Через полчаса, когда я с неохотой доставал учебники и тетради из рюкзака, пришла мама и сгрудила передо мной и Женькой кучу разноцветных коробок.
– Это что? – спросил я, разглядывая их.
– Лекарство, – пояснила мама. – Женька, кажется, заболел, да и ты подозрительно засыпаешь где попало. Теперь будете лечиться. Ингаляции, горчичники, все такое…
– Мааам! Ну я же сказал, что я не болею! Случайно заснул!
– Ну, значит, будешь пить витамины для профилактики, – бодро сказала мама и потрогала Женьку за лоб. – Температура есть, но небольшая. Видимо, завтра с утра мы с тобой, парень, пойдём в медпункт.
Женька даже не повернулся – уставился в телефон.
– Чего это он заболел? – спросил я.
– Да кто знает? Вчера после бани, наверное, много на улице бегал. Обычно ты у нас за всех болеешь, а тут вот смотри-ка: ты здоров, а Женька температурит.
Я порозовел, но тут же выбросил это из головы – как я-то мог помешать Женьке заболеть? Так получилось само собой, стечение обстоятельств. Да и мелкий вроде нормально выглядит, завтра или дня через два, надеюсь, пройдёт. Я повертел головой, чтобы выкинуть из головы непрошеные мысли и пошёл делать домашнее задание. Пустота в груди все ещё ныла, на лопатках осталось лёгкое ощущение крыльев, но и это тоже наверняка пройдёт. Интересно, а если попросить Гошу ещё раз поделиться со мной своим вдохновением, он согласится? Надо спросить, если я его ещё когда-нибудь увижу.

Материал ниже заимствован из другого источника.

-- ==== Sys2Proof/Tests/Slice0.lean ====
section
/-! SUPPORT. Small states, each a module in one situation, and tests on them: the checks of WellFormed, the number tables of
the manual (the expected values are those of R66 to R68), and for every obligation with hypotheses states and operands that
meet them, clause by clause. -/
set_option Elab.async false
set_option maxRecDepth 10000
namespace Sys2Proof.Tests
open Sys2Proof Sys2Proof.Machine

/-- A configuration record of the first grade. -/
def record : ConfigRecord :=
  { revision := 1, serial := 7, orderCode := 1, maxClock := 40, maxCap := 210, clusterDis := 0, spareSites := [96, 97, 98, 99], channelDis := 0
    consortDis := 0, limits := List.replicate 100 ⟨150, 40⟩ }

/-- A module that runs, with its host link up, a service die active, and every channel and compute site as it is in service. -/
def up : State :=
  { serial := 7
    life := { aonOn := true, inputOk := true, meshLocked := true, phase := .running, ready := true, resetting := false, stageDone10 := true
              perstOn := false, firmware := .bank 0 false }
    build := { record := some record, recordBad := false, map := List.range 100, grade := 2, channelSpeed := 8800, channelGb := 128 }
    mgmt := { sv0 := ⟨true, 1⟩, sv1 := ⟨true, 1⟩, active := some 0 }
    link := { up := true, width := 16, speed := 7, flit := true }
    fns := [(0, { bme := true }), (1, { bme := true })]
    reck := { now := 80000000000 } }

/-- The running module, its grade reported. -/
def graded : State := up

/-- A press of the attention button that began 20 s ago, and one that began now. -/
def pressed (t : W64) (s : State) : State := { s with bin := { s.bin with press := some t } }

/-- The running module in another phase, or in another power state. -/
def phased (x : StartPhase) : State := { up with life := { up.life with phase := x, ready := false, resetting := true } }
def powered (x : PowerState) : State := { up with life := { up.life with power := x } }

/-- Bay 1 in a state, its pad touched for a second. -/
def bayIn (x : BayState) : State :=
  { up with bin := { up.bin with bays := [(1, { state := x, latchClosed := true, present := true, closedAt := some 0 })]
                                 pads := [(1, { contact := some 0 })] } }
/-- Bay 1 in a state, first among the removals, its channel in a state. -/
def leaving (x : BayState) (c : ChanState) : State :=
  { bayIn x with bin := { (bayIn x).bin with removals := [1] }, chans := [(1, { state := c })] }
/-- Every channel in service. -/
def channels (s : State) : State := { s with chans := (List.range 48).map (fun k => (k, { state := .inService, trained := true })) }

/-- Sites switched on. -/
def lit (n : Nat) (s : State) : State := { s with sites := (List.range n).map (fun k => (k, { power := .on })) }

/-- Partition 0 of group 0, powered, with context 5, which owns granules 0 to 3 and has a submission ring 3, a completion ring 4 and a token ring 6. -/
def ready : State :=
  { lit 12 up with
    parts := [(0, { groups := [0], state := .ready })]
    ctxs := [(5, { part := 0, usesSeq := true, quota := 8, programs := [(1, ⟨96 * 2 ^ 29, 2⟩)], vmarks := [(0, 20)] })]
    marks := [(20, { value := 3 })]
    owners := [(0, 5), (1, 5), (2, 5), (3, 5)]
    mem := [(96 * 2 ^ 29, 8), (96 * 2 ^ 29 + 64, 1)]
    sq := [(3, { ctx := 5, fn := 1, log2 := 6, vector := none, base := 0x1000, wb := 0x8000, compRing := 4 })]
    cq := [(4, { ctx := 5, fn := 1, log2 := 7, vector := none, base := 0x2000, wb := 0x8100 })]
    tq := [(6, { ctx := 5, fn := 1, log2 := 6, vector := none, base := 0x4000, wb := 0x8200 })] }

/-- A step of context 5 at operation 0 of program 1. -/
def step0 : Step := { ctx := 5, ring := 3, index := 0, kind := .training, program := 1, number := 1, rowCount := 0, seqCount := 0, phase := .between }

/-- The module while a step of partition 0 stands as given; its descriptor has reserved its completion record. -/
def stepping (t : Step) : State :=
  { ready with
    parts := [(0, { groups := [0], state := .ready, step := some t })]
    sq := ready.sq.modify 3 (fun r => { r with prod := 1, cons := 1, begun := some 0 })
    cq := ready.cq.modify 4 (fun r => { r with reserved := 1 }) }

/-- A step whose operation runs. -/
def running (d : OpDesc) : Step := { step0 with phase := .running, current := some d }

/-- Cluster 0 with a tile in the shadow registers of array 0 of M-core 0. -/
def tiled : State := { up with clusters := [(0, { cores := [(0, { arrays := [(0, { shadow := { rows := [[.one, .zero]], sums := [.one] }, fresh := true })] })] })] }
/-- M-core 0 of cluster 0 with a fault capture entry, and M-core 1 with one that is filled. -/
def captured : State := { up with clusters := [(0, { cores := [(0, { capture := some { step := 3 } }), (1, { capture := some { step := 4, filled := true } })] })] }
/-- Array 0 with its spares taken. -/
def spared : State := { up with clusters := [(0, { cores := [(0, { arrays := [(0, { spareRow := some 1, spareCol := some 2 })] })] })] }
/-- A core store in which lines 0 to 7 are being written. -/
def boarded : State := { up with clusters := [(0, { stores := [(0, { board := [⟨1, 0, 8, true⟩] })] })] }
/-- Core store 0 of cluster 0 with a word that waits to be written back. -/
def queued : State := { up with stores := [(0, { queue := [7, 9] })] }
/-- A decode step of a context with KV pages. -/
def kvStep : State :=
  { stepping { step0 with kind := .decode } with
    ctxs := [(5, { part := 0, usesSeq := true, kv := some ⟨1, 1, true, 1, 4, 0⟩, programs := [(1, ⟨96 * 2 ^ 29, 2⟩)] })] }

/-- A sequence of context 5. -/
def seqOf (x : SeqState) : Seq :=
  { state := x, ctx := 5, tokenRing := 6, stopSet := 0, promptLen := 4, maxLen := 100, dirBase := 0, dirSpan := 4, promptAddr := 0, temp := 0, topP := 0x3F800000
    topK := 0, seed := 1, hostTag := 9, length := 4, generated := 1 }
/-- A step of a context with KV pages that performs an operation. -/
def kvRunning (d : OpDesc) : State :=
  { kvStep with
    parts := [(0, { groups := [0], state := .ready
                    step := some { running d with kind := .decode, rows := [⟨0, 4, 7⟩], rowCount := 1, seqCount := 1
                                                  seqs := [{ slot := 0, rows := 1, first := 0, final := true }] } })]
    seqs := [(0, seqOf .decode)] }
/-- Mark 20 as given, in a state. -/
def withMark (m : Mark) (s : State) : State := { s with marks := [(20, m)] }
/-- Ring 3 holds an entry that has not been read. -/
def fed (s : State) : State := { s with sq := s.sq.modify 3 (fun r => { r with prod := 1 }) }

К вечеру температура Женьки спала, и он, решив, видимо, отыграться за целый день спокойствия, носился по дому и орал, пока под конец не утомил даже маму, и она выгнала нас на улицу собрать свежей крапивы для супа, которую «кажется, видела где-то за огородом». Никакой крапивы там мы с Женькой, конечно, не нашли – рано для неё ещё, недели через полторы-две только появится, – зато наперегонки побегали с горы, запустили по ручью целую флотилию корабликов, которые бесславно сгинули в ближайшей луже, наорались в пустое поле, набрали полные сапоги воды и вымазались грязью до самых ушей. Во дворе я стащил с мелкого сапоги и отправил его греться к печке, а сам, счастливый и довольный, пошёл кипятить ему молоко с мёдом, пока мама кормила куриц и корову. Женька кочевряжился и стонал как раненый, несколько раз обиделся на меня и попытался зареветь, но все равно выпил молоко и залез под одеяло с моим телефоном, чтобы через несколько минут отрубиться. Рано, конечно, – всего 9 часов вечера, а это значит, что завтра проснётся в шестом часу. Ну и ладно, главное – не температурит и выздоровел. Ничего страшного не случилось без моего невезенья. Я вымыл за ним кружку, свалил учебники и тетради в рюкзак, почитал перед сном пару глав потрёпанной библиотечной книги, посидел в интернете и сам не заметил, как уснул.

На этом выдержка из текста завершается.